[WORK REQUIRED]: Scan the entries below for the word "FaultRecord" and copy every line in which it occurs.

[TASK INPUTS]:
○ ○ ○ ○ ○ ○ ○

/-- The exception a stage ends in (R153, R156): its reason, the decoded fields kept, and the SUSPECT marker of
its notice. -/
structure Failure where
  reason  : SheetReason
  number  : Option Nat
  version : Option Nat
  suspect : Bool
  deriving DecidableEq, Repr

/-- What the identity decode finds (R156): the slot, paper, version and number to score for, or the
exception. -/
inductive Identity where
  | found (slot paper version number : Nat)
  | failed (f : Failure)
  deriving DecidableEq, Repr

/-- What a sheet's identity decode found to score for (R156). -/
structure Decoded where
  paper   : Nat
  version : Nat
  number  : Nat
  deriving DecidableEq, Repr

/-- The key and generation an operation scores with (R160). -/
structure Snapshot where
  found      : Decoded
  key        : List KeyEntry
  generation : Nat
  deriving DecidableEq, Repr

/-- How far a SHEET or RETRY operation has come: nothing decided, its identity decoded, or the key and
generation taken for scoring too (R152, R156, R160). A stage that ends in an exception ends the operation
(R153), so none is kept. -/
inductive Progress where
  | taken
  | decoded (d : Decoded)
  | snapshot (n : Snapshot)
  deriving DecidableEq, Repr

/-- The work of a BUSY marker (R152): a sheet in a buffer, a retry of an exception entry, or a rescore
step with the record it took and the key taken for it. -/
inductive MarkWork where
  | sheet (buffer : Nat) (progress : Progress)
  | retry (entry : Nat) (progress : Progress)
  | rescore (slot : Nat) (record : ResultRecord) (key : Option (List KeyEntry)) (generation : Nat)
  deriving DecidableEq, Repr

/-- The marking operation in flight, with the settings it read (R152, R155). -/
structure MarkOp where
  work     : MarkWork
  settings : Settings
  deriving DecidableEq, Repr

/-- A running rescore pass (R162). -/
structure Pass where
  paper    : Nat
  last     : Option Nat
  again    : Bool
  rescored : Nat
  removed  : Nat
  deriving DecidableEq, Repr

/-- Kinds of scan record (R142), in code order from 0. -/
inductive ScanKind where
  | frameOpen | row | frameClose
  deriving DecidableEq, Repr

/-- Causes of REJECT, in code order (R142, R185). -/
inductive RejectCause where
  | noForm | rowOrder | rowLength | rowCount | lowContrast | noFrame
  deriving DecidableEq, Repr

/-- Answers on the scan link (R142). -/
inductive ScanAnswer where
  | busy
  | resend (next : Option Nat)
  | accept (serial : Nat)
  | reject (cause : RejectCause) (serial : Option Nat)
  deriving DecidableEq, Repr

/-- A record broken by parity whose error the next unbroken record settles (R147). -/
structure ResendWait where
  kind : ScanKind
  row  : Option Nat
  deriving DecidableEq, Repr

structure Mru where
  forms      : Table Nat
  buffer0    : Buffer
  buffer1    : Buffer
  fullOrder  : List Nat
  /-- The parity errors not settled yet, in their order; empty is no wait (R147). -/
  resendWait : List ResendWait
  /-- Characters are discarded until a gap (R142). -/
  discarding : Bool
  /-- The answer record sent last on the scan link (MODEL's own output field). -/
  out        : Option ScanAnswer
  exceptions : List SheetException
  counter    : Nat
  marker     : Option MarkOp
  settings   : Settings
  /-- Key slots, by paper index times 4 plus version; unlisted holds no key, generation 0. -/
  keys       : Table KeySlot
  staging    : Option Staging
  results    : Table ResultRecord
  pass       : Option Pass
  rescorePending : List Nat
  deriving DecidableEq, Repr

/-! ### Fault Capture (chapter 11) -/

inductive Reporting where
  | quiet | standard | record
  deriving DecidableEq, Repr

inductive FaultSource where
  | table | desk | scan
  deriving DecidableEq, Repr

/-- The record kinds of a fault, of all three sources in one list, whose places are the codes sent (R178, log
entry 63). -/
inductive FaultRecord where
  | seat | candidate | result | desk | frameOpen | row | frameClose
  deriving DecidableEq, Repr

inductive FaultKind where
  | corrected | uncorrectable | lost
  deriving DecidableEq, Repr

/-- A fault taken by Fault Capture (R178, R179). -/
structure FaultReport where
  source : FaultSource
  record : FaultRecord
  index  : Option Nat
  kind   : FaultKind
  time   : Nat
  deriving DecidableEq, Repr

structure Fcu where
  level   : Reporting
  capture : Option FaultReport
  further : Bool
  /-- The held list: the CORRECTED faults whose notices are held (R178). -/
  held    : List FaultReport
  deriving DecidableEq, Repr

/-! ### The whole part -/

/-- A step of the part's blocks that a hall second, or a time-set report, has made due and that has not
been taken yet (R62, R78, R84 to R86, R98, R115, R125). MODEL's own: each names its row of the table. -/
inductive Due where
  | notSeated (slot : Nat)
  | roundTimeout (collector : Nat)
  | finishWindowExpiry (desk : Nat)
  | lampItemExpiry (desk : Nat)
  | pulseEnd
  | breakOverrun (slot : Nat)
  | clockExpiry
  | readingEnd (paper : Nat)
  | admissionCloses (paper : Nat)
  | writingEnd (paper : Nat)
  | clockWarning (slot : Nat)
  | warning (paper : Nat)
  | scheduledStart (paper : Nat)
  deriving DecidableEq, Repr

/-- The state of the part. -/
structure State where
  sli : Sli
  hmu : Hmu
  rsu : Rsu
  sal : Sal
  htb : Htb
  ssu : Ssu
  dbc : Dbc
  clu : Clu
  mru : Mru
  fcu : Fcu
  /-- Wrong bits that table memory holds and no read has found yet (R177). -/
  upsets  : List Upset
  /-- Steps made due and not yet taken, oldest first. MODEL's own. -/
  due     : List Due
  /-- The commands that are waiting, first in, first out. MODEL's own. -/
  pending : List Instr
  deriving DecidableEq, Repr

/-- Why the machine stops. No rule of the manual stops the part, and no command of this model answers a
fault: the one constructor is raised by nothing. -/
inductive Fault where
  /-- Raised by nothing; safe. -/
  | noFault
  deriving DecidableEq, Repr
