/-- The entries of a LOAD CANDIDATES body after its header, each with its check. -/
def candidateEntries : List Byte → List (BatchEntry × Bool)
  | k1 :: k0 :: a :: b :: c :: d :: p :: cls :: al :: br :: bk :: z1 :: z0 :: ck :: rest =>
    (.candidate (n2 k1.toNat k0.toNat) (n4 a.toNat b.toNat c.toNat d.toNat) p.toNat cls.toNat al.toNat
      (opt1 br.toNat) (opt1 bk.toNat) (opt2 (n2 z1.toNat z0.toNat)),
     sumsToZero [k1, k0, a, b, c, d, p, cls, al, br, bk, z1, z0, ck]) :: candidateEntries rest
  | _ => []

/-- The entries of a CONFIRM body after its header, each with its check. -/
def confirmEntries : List Byte → List (BatchEntry × Bool)
  | s1 :: s0 :: n :: ck :: rest =>
    (.confirm (n2 s1.toNat s0.toNat) n.toNat, sumsToZero [s1, s0, n, ck]) :: confirmEntries rest
  | _ => []

/-- The entries of a LOAD KEY body after its header, each with its check; `fuel` bounds their number. An entry
whose run would carry it past the body is one whose check fails (R183). -/
def keyEntries : Nat → List Byte → List (BatchEntry × Bool)
  | fuel + 1, first :: run :: rest =>
    let n := 2 * run.toNat
    let pairs := rest.take n
    (.key first.toNat run.toNat (pairsOf (pairs.map BitVec.toNat)),
     sumsToZero (first :: run :: rest.take (n + 1))) :: keyEntries fuel (rest.drop (n + 1))
  | _ + 1, [first] => [(.key first.toNat 0 [], false)]
  | _, _ => []

/-- The parts of a batch record arrive one after another (R170). -/
def receiveBatch (h : BatchHeader) (headerOk : Bool) (left : Nat) (lengthOk : Bool)
    (entries : List (BatchEntry × Bool)) (sumOk : Bool) (s : State) : State :=
  let s := receiveHeader h headerOk left lengthOk s
  receiveEnd sumOk (entries.foldl (fun s e => receiveEntry e.1 e.2 e.1.size s) s)

/-- BAD_RECORD: a whole station record arrives, known by its characters, and is judged (R168): CHECK ERROR,
BAD RECORD, or a request like any other. Characters that are not one whole record have no effect (log entry
46). -/
def receiveRecord (chars : List Byte) (s : State) : State :=
  match chars with
  | kind :: len :: rest =>
    let k := kind.toNat
    let body := rest.dropLast
    let ok := sumsToZero chars
    if rest.length != len.toNat + 1 then s
    else match k, body with
      | 32, n :: ck :: es =>
        receiveBatch .loadCandidates (sumsToZero [n, ck]) es.length (candidatesLengthOk body.length n.toNat)
          (candidateEntries es) ok s
      | 99, c :: n :: ck :: es =>
        receiveBatch (.confirm c.toNat) (sumsToZero [c, n, ck]) es.length
          (confirmLengthOk body.length n.toNat) (confirmEntries es) ok s
      | 113, p :: v :: q :: m :: sl :: ck :: es =>
        receiveBatch (.loadKey p.toNat v.toNat q.toNat m.toNat) (sumsToZero [p, v, q, m, sl, ck]) es.length
          (keyLengthOk body.length) (keyEntries es.length es) ok s
      | _, _ =>
        match decodeRecord chars with
        | some i => receiveRequest i s
        | none => answerBad k ok s
  | _ => s

end Sys2Proof.Machine
end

○ ○ ○ ○ ○ ○ ○

[RESPONSE BOX]:
inductive FaultRecord where
  record : FaultRecord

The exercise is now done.